◆ DESCRIPTION OF THE TASK ◆
The material below contains a line with "answer (.adopt .a" and a line with "theorem test_initialiser_pools_slot_0 : after". Copy exactly those two lines and all lines between them.

◆ DATASET CONTENT ◆
-- ==== Sys2Proof/Tests/Slice0.lean ====
section
/-! SUPPORT. Tests: ill-formed commands that the check refuses, small facts of the spec's tables, one run of each family of
commands on small states, and, for every statement with hypotheses, states and operands that meet them (`witness_…`). -/

namespace Sys2Proof.Tests

open Sys2Proof Sys2Proof.Machine

/-! Well-formedness -/

set_option maxRecDepth 20000 in
theorem test_ill_formed_adopt : (Instr.adopt .a (List.replicate 1025 {})).wellFormed = false := by decide
theorem test_ill_formed_frame : (Instr.requestFrame .a []).wellFormed = false := by decide
theorem test_ill_formed_unknown_empty : (Instr.unknown []).wellFormed = false := by decide
theorem test_ill_formed_unknown_accepted : (Instr.unknown [0x05, 0x00]).wellFormed = false := by decide
theorem test_ill_formed_unknown_keep : (Instr.unknown [0x31, 0x01, 0x01]).wellFormed = false := by decide
theorem test_well_formed_unknown :
    (Instr.unknown [0x05]).wellFormed = true ∧ (Instr.unknown [0x77, 0x00]).wellFormed = true ∧
    (Instr.unknown [0x31, 0x01, 0x03]).wellFormed = true := by decide
theorem test_no_word_spells_a_command : decodeTableWord 32 7 = none ∧ (State.reset.withFetchWord 32 7).pending = [] := by decide

/-! Tables -/

set_option maxRecDepth 20000 in
/-- The CRC-32 check value of the nine digits. -/
theorem test_crc_check_value :
    crc32 [0x31, 0x32, 0x33, 0x34, 0x35, 0x36, 0x37, 0x38, 0x39] = 0xFC891918#32 := by decide
theorem test_address_of_pins :
    (State.poweredOn 0#2 0 []).service.address = 0x58#7 ∧ (State.poweredOn 3#2 0 []).service.address = 0x5B#7 := by decide
theorem test_views_have_the_lengths_given :
    State.reset.sessionsView.length = 42 ∧ State.reset.journalView.length = 24 ∧ State.reset.blocksView.length = 42 ∧
    State.reset.faultsView.length = 92 ∧ State.reset.resetView.length = 13 ∧ emptyReport.length = 33 := by decide
theorem test_malformed_requests :
    (Request.mk 0x02 0 1 [3]).classify = .bad ∧ (Request.mk 0x10 0 1 [256, 0]).classify = .bad ∧
    (Request.mk 0x40 0 1 [11]).classify = .bad ∧ (Request.mk 0x04 0 1 []).classify = .bad ∧
    (Request.mk 0x10 0 1 [255, 0, 1, 2]).classify = .openIntent ⟨255, 0⟩ [1, 2] := by decide

/-! A small running part -/

def k0 : RegionKey := ⟨1, 0⟩
def k1 : RegionKey := ⟨1, 1⟩
def k2 : RegionKey := ⟨1, 2⟩
def k3 : RegionKey := ⟨1, 3⟩
def k4 : RegionKey := ⟨1, 4⟩
def k5 : RegionKey := ⟨1, 5⟩
def kNew : RegionKey := ⟨255, 9⟩

def body (st : EntryState) (holdA holdB : Option Held) (stamp : Stamp) (adopter : Option Adopter := none)
    (lost : Bool := false) (note : List Word := []) : EntryBody :=
  { state := st, holdA := holdA, holdB := holdB, lostHolder := lost, damaged := false, stamp := stamp, note := note
    adopter := adopter }

/-- Six live entries: held by A alone 15 times; held by A and by an old session of B; ORPHAN; ADOPTED by A; ADOPTED by an old
session of B; and, in block 1, held by A with the lost-holder mark. -/
def entries : List (Nat × RegionKey × EntryBody) :=
  [(0, k0, body .opened (some ⟨15, 1⟩) none 1), (1, k1, body .opened (some ⟨1, 1⟩) (some ⟨1, 1⟩) 2),
   (2, k2, body .orphan none none 3 none true [7, 8]), (3, k3, body .adopted none none 4 (some ⟨.a, 1⟩)),
   (4, k4, body .adopted none none 5 (some ⟨.b, 1⟩)), (64, k5, body .opened (some ⟨1, 1⟩) none 6 none true)]

/-- READY, port A ATTACHED, port B DETACHED, both links UP, block 1 MOVING. -/
def demo : State :=
  { State.reset with
    links := ⟨{ state := .up }, { state := .up }⟩
    sessions := ⟨{ state := .attached, epoch := 1, holdings := 3, adoptions := 1, lapseTimer := some 500, clearedSince := false },
                 { epoch := 1, clearedSince := false }⟩
    arbiter := { scrubTimer := some 1000 }
    journal := {
      store := (entries.map fun x => (x.1, entrySlot x.2.1 x.2.2)).filter (fun x => x.1 < 8) ++
        [(8, freeSlot), (9, freeSlot), (64, entrySlot k5 (body .opened (some ⟨1, 1⟩) none 6 none true)), (128, freeSlot)]
      index := entries.map fun x => (x.1, { key := x.2.1, summary := x.2.2.summary })
      pool := [8, 9], orphans := [⟨k2, 3⟩], stamp := 7 }
    engine := { state := .ready, initPos := 1024, armed := false }
    integrity := { blocks := (Vector.replicate 16 {}).setIfInBounds 1 { state := .moving, bucket := 8 }
                   reserve := 1, leakTimer := some 3600000 } }

/-- The same without a block in progress. -/
def calm : State := { demo with integrity := { leakTimer := some 3600000 } }

/-- A request at the head of a port's queue, under epoch 1. -/
def asks (s : State) (p : Port) (kind : Byte) (payload : List Word := []) : State :=
  s.setLink p { s.link p with requests := [⟨kind, 5, 1, payload⟩] }

/-- The status and payload of the newest cached reply after a command. -/
def answer (c : Instr) (p : Port) (s : State) : Option (ReplyStatus × List Word) :=
  match exec c s with
  | .next t => ((t.link p).cache.getLast?).map fun r => (r.status, r.payload)
  | _ => none

/-- A fact of the state after a command. -/
def after (c : Instr) (s : State) (f : State → Bool) : Bool :=
  match exec c s with
  | .next t => f t
  | _ => false

/-- The service result after a command. -/
def result (c : Instr) (s : State) : Option ServiceResult :=
  match exec c s with
  | .next t => t.service.result
  | _ => none

/-- A request waiting at the service port. -/
def waits (s : State) (r : GrantRequest) : State := s.setService { s.service with target := .busy, inProgress := some r }

/-! One run of each family -/

theorem test_open_new : answer (.openIntent .a {}) .a (asks demo .a 0x10 [255, 9]) = some (.opened, [0, 7, 1]) := by decide
theorem test_open_at_the_limit : answer (.openIntent .a {}) .a (asks demo .a 0x10 [1, 0]) = some (.holdLimit, [0, 1, 15]) := by decide
theorem test_close_counts_down : answer (.closeIntent .a {}) .a (asks demo .a 0x11 [1, 0]) = some (.closed, [14]) := by decide
theorem test_close_without_a_hold : answer (.closeIntent .a {}) .a (asks demo .a 0x11 [1, 4]) = some (.notHeld, []) := by decide
theorem test_close_of_the_last_hold_orphans : answer (.closeIntent .a {}) .a (asks demo .a 0x11 [1, 5]) = some (.orphaned, [0, 6]) := by decide
theorem test_query_converts : answer (.query .a {}) .a (asks demo .a 0x12 [1, 1]) = some (.ok, [0x01010001, 0, 2, 0]) := by decide
theorem test_adopt_takes_one :
    answer (.adopt .a []) .a (asks demo .a 0x20) = some (.ok, [0x01000000, 1, 2, 0, 3, 0x21, 7, 8]) := by decide
theorem test_resolve_releases : answer (.resolve .a {}) .a (asks demo .a 0x21 [1, 3]) = some (.released, [0, 4]) := by decide
theorem test_attach_opens : answer (.attach .b) .b (asks demo .b 0x01 [77]) = some (.ok, [77, 0x00010002, 0x100, 1]) := by decide
theorem test_status_reports :
    answer (.status .a) .a (asks demo .a 0x41) = some (.ok, [0x01010000, 0x00030001, 0x00020001, 0x00010000]) := by decide
theorem test_relocation_moves : after (.relocationMove {}) demo (fun t =>
    decide (t.keyAt 8 = some k5 ∧ t.keyAt 64 = none ∧ (t.block 1).state = .retired ∧ t.journal.pool = [9])) = true := by decide
theorem test_lost_key_removes :
    after (.query .a { keys := some ⟨.freeMarker, .key k1, .key k2⟩ }) (asks demo .a 0x12 [1, 0]) (fun t =>
      decide (t.lookup k0 = none ∧ t.journal.compromised = true ∧ (t.session .a).holdings = 2)) = true := by decide
theorem test_lost_body_damages :
    after (.query .a { ecc := some .uncorrectable }) (asks demo .a 0x12 [1, 0]) (fun t =>
      decide (t.journal.orphans = [⟨k0, 0⟩, ⟨k2, 3⟩] ∧ (t.block 0).bucket = 8 ∧ t.integrity.retireQueue = [0])) = true := by decide
theorem test_lapse_marks : after (.lapseTimerExpiry .a) demo (fun t =>
    decide ((t.session .a).state = .lapsed ∧ (t.session .a).lapseMark = true ∧ t.sweeper.pending = true ∧
      t.faults.alert = true)) = true := by decide
theorem test_identify : result .identify demo = some { status := .ok, data := [0x24, 0x10, 0x01, 0x00] } := by decide
theorem test_get_lapse_period : result (.getSetting 1) demo = some { status := .ok, data := [0, 50] } := by decide
theorem test_set_out_of_range : result (.setSetting 8 16) demo = some { status := .range, data := [0, 8] } := by decide
theorem test_initialiser_pools_slot_0 : after .initialiserWrite State.reset (fun t =>
    decide (t.journal.pool = [0] ∧ t.engine.initPos = 1)) = true := by decide

/-- An ATTACH frame that carries the current epoch leaves the lapse timer; a PULSE frame restarts it (R56). -/
theorem test_attach_frame_leaves_the_lapse_timer :
    (demo.restartLapse .a ⟨0x01, 5, 1, [7]⟩).sessions = demo.sessions ∧
    ((demo.setSession .a { demo.session .a with lapseTimer := some 3 }).restartLapse .a ⟨0x03, 5, 1, []⟩) = demo := by decide

/-- A retirement due at the next grant, of a block with live entries and pooled slots. -/
def due : State := { calm with integrity := { calm.integrity with retireQueue := [0] } }

/-- JOURNAL_LOW raised at the start of an ATTACH grant reaches the port that was attached, not the one that attaches (R142). -/
theorem test_raise_before_an_attach_is_lost :
    after (.attach .b) (asks { due with engine := { due.engine with armed := true } } .b 0x01 [7]) (fun t =>
      decide ((t.link .b).outbound.length = 1 ∧ t.engine.armed = false ∧ (t.link .a).outbound =
        [.notice .journalLow 1 0 (some 0), .notice .peerAttached 1 1 (some 2)])) = true := by decide

/-- A CLOSE that removes the entry at the sweeper's position leaves the request standing: SWEEP_ADVANCE waits, SWEEP_STEP passes. -/
theorem test_standing_sweep_request :
    let s := asks ({ calm with sweeper := { pending := true, position := 0, endMarker := 9 } }.bodyWrite 0 (body .opened (some ⟨1, 1⟩) none 1))
      .a 0x11 [1, 0]
    after (.closeIntent .a {}) s (fun t => decide (t.arbiter.sweepRequest = true ∧ t.condition 0 = .pooled ∧
      t.nextGrant = some (.place .sweeper)) && after .sweepAdvance t (fun u => decide (u.sweeper.position = 0)) &&
      after (.sweepStep {}) t (fun u => decide (u.sweeper.position = 1 ∧ u.arbiter.sweepRequest = false))) = true := by decide

/-- The bus: another address, a refused address in BUSY, a write abandoned by a repeated START, a read past the end. -/
theorem test_bus :
    (demo.busStart 0x59#7 .write).1 = false ∧ ((waits demo .freeze).busStart 0x58#7 .read).1 = false ∧
    (((demo.busStart 0x58#7 .write).2.busByte 5).2.busStart 0x58#7 .read).2.service = { demo.service with target := .sending } ∧
    (demo.read 3).map Prod.fst = some [some 1, some 7, some 0xFF] ∧ (demo.read 3).map Prod.snd = some demo ∧
    ((waits demo .freeze).read 1).isNone = true ∧ (demo.write [0x05]).map (fun t => t.service.result) =
      some (some { status := .badFormat }) := by decide

/-! Hypotheses met -/

theorem witness_lawful_demo : Lawful demo := lawful_of_checks (by decide) (by decide)

/-- For the statements that every step keeps a law: a lawful state whose step moves an entry and retires a block. -/
theorem witness_laws_kept : ∃ s t, Lawful s ∧ LinkLaw s ∧ OutboundLaw s ∧ step s = .next t ∧ t.integrity ≠ s.integrity := by
  refine ⟨{ demo with pending := [.relocationMove {}] }, _, lawful_of_checks (by decide) (by decide), ?_, ?_, rfl, by decide⟩
  · exact (lawful_of_checks (s := { demo with pending := [.relocationMove {}] }) (by decide) (by decide)).1
  · exact (lawful_of_checks (s := { demo with pending := [.relocationMove {}] }) (by decide) (by decide)).2.1

/-- The counts of the demonstration state are those of its live holds and adoptions, and no entry records a next epoch. -/
theorem witness_EveryStepKeepsSessionLaw :
    (∃ s t, Lawful s ∧ CountLaw s ∧ EpochsFresh s ∧ step s = .next t) ∧ (demo.session .a).holdings = 3 ∧
    (demo.session .a).adoptions = 1 := by
  refine ⟨⟨{ demo with pending := [.relocationMove {}] }, _, lawful_of_checks (by decide) (by decide), ?_, ?_, rfl⟩, by decide, by decide⟩
  · intro p
    cases p <;> decide
  · exact epochsFresh_of_check (by decide)

theorem witness_EmptyQueueIsOneMillisecond : demo.pending = [] := by decide

theorem witness_RequestFramesReadBack :
    (Request.mk 0x10 255 0xFFFF [1, 2, 3, 4, 5, 6]).payload.length ≤ 6 ∧
    (Reply.mk 0xA0 255 .ok (List.replicate 29 0)).payload.length ≤ 29 := by decide

/-- FROZEN, with a block in progress that has lost its last entry, and with one that has not. -/
theorem witness_WarmResetKeepsTheJournal :
    demo.service.target ≠ .busy ∧
    (let f : State := { demo with engine := { demo.engine with state := .frozen } }
     f.inProgress = some 1 ∧ f.integrity.reserve = 1 ∧
       ({ f with integrity := { f.integrity with reserve := 0 } } : State).inProgress = some 1) := by decide

theorem witness_LinkEventsMoveTheLink :
    (let s := demo.setLink .a { demo.link .a with outbound := [.notice .peerAttached 1 0 none] }
     (s.link .a).state = .up ∧ (s.link .a).outbound = .notice .peerAttached 1 0 none :: []) ∧
    (State.reset.link .a).state ≠ .up := by decide

set_option maxRecDepth 20000 in
theorem witness_BadFramesAreDiscarded :
    (State.reset.link .a).state ≠ .up ∧ (demo.link .a).state = .up ∧
    receiveFrame [0, 0] = .malformed ∧ receiveFrame [0, 0x07000000, 0, 0, 0, 0, 0, 0, 0, 0] = .malformed ∧
    receiveFrame [0, 0x01000000, 0] = .malformed ∧ receiveFrame [0, 0, 0] = .badCrc ∧
    (0 : Word) ≠ frameCrc [0, 0x06000000, 1, 2, 3, 4, 5, 6] := by decide

set_option maxRecDepth 20000 in
/-- Queues of 7 and 8 requests, outbound queues of 15 and 16 frames. -/
theorem witness_GoodFramesAreAdmitted :
    let r : Request := ⟨0x03, 5, 1, []⟩
    let full : List Request := (List.range 8).map fun i => ⟨0x03, BitVec.ofNat 8 (100 + i), 1, []⟩
    receiveFrame r.words = .good r ∧ receiveFrame (Request.mk 0x01 5 1 [7]).words = .good ⟨0x01, 5, 1, [7]⟩ ∧ (demo.link .a).state = .up ∧ demo.isOpen .a = true ∧ r.epoch = (demo.session .a).epoch ∧
    r.seq ∉ (demo.link .a).cached ∧ full.length = 8 ∧ r.seq ∉ full.map Request.seq ∧ (full.take 7).length < 8 ∧
    (List.replicate 15 (OutFrame.notice .peerAttached 1 0 none)).length < 16 ∧
    ([(⟨0x83, 5, .ok, []⟩ : Reply)].find? fun c => c.seq = r.seq) = some ⟨0x83, 5, .ok, []⟩ := by decide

◆ SOLVED PROBLEM ◆
    answer (.adopt .a []) .a (asks demo .a 0x20) = some (.ok, [0x01000000, 1, 2, 0, 3, 0x21, 7, 8]) := by decide
theorem test_resolve_releases : answer (.resolve .a {}) .a (asks demo .a 0x21 [1, 3]) = some (.released, [0, 4]) := by decide
theorem test_attach_opens : answer (.attach .b) .b (asks demo .b 0x01 [77]) = some (.ok, [77, 0x00010002, 0x100, 1]) := by decide
theorem test_status_reports :
    answer (.status .a) .a (asks demo .a 0x41) = some (.ok, [0x01010000, 0x00030001, 0x00020001, 0x00010000]) := by decide
theorem test_relocation_moves : after (.relocationMove {}) demo (fun t =>
    decide (t.keyAt 8 = some k5 ∧ t.keyAt 64 = none ∧ (t.block 1).state = .retired ∧ t.journal.pool = [9])) = true := by decide
theorem test_lost_key_removes :
    after (.query .a { keys := some ⟨.freeMarker, .key k1, .key k2⟩ }) (asks demo .a 0x12 [1, 0]) (fun t =>
      decide (t.lookup k0 = none ∧ t.journal.compromised = true ∧ (t.session .a).holdings = 2)) = true := by decide
theorem test_lost_body_damages :
    after (.query .a { ecc := some .uncorrectable }) (asks demo .a 0x12 [1, 0]) (fun t =>
      decide (t.journal.orphans = [⟨k0, 0⟩, ⟨k2, 3⟩] ∧ (t.block 0).bucket = 8 ∧ t.integrity.retireQueue = [0])) = true := by decide
theorem test_lapse_marks : after (.lapseTimerExpiry .a) demo (fun t =>
    decide ((t.session .a).state = .lapsed ∧ (t.session .a).lapseMark = true ∧ t.sweeper.pending = true ∧
      t.faults.alert = true)) = true := by decide
theorem test_identify : result .identify demo = some { status := .ok, data := [0x24, 0x10, 0x01, 0x00] } := by decide
theorem test_get_lapse_period : result (.getSetting 1) demo = some { status := .ok, data := [0, 50] } := by decide
theorem test_set_out_of_range : result (.setSetting 8 16) demo = some { status := .range, data := [0, 8] } := by decide
theorem test_initialiser_pools_slot_0 : after .initialiserWrite State.reset (fun t =>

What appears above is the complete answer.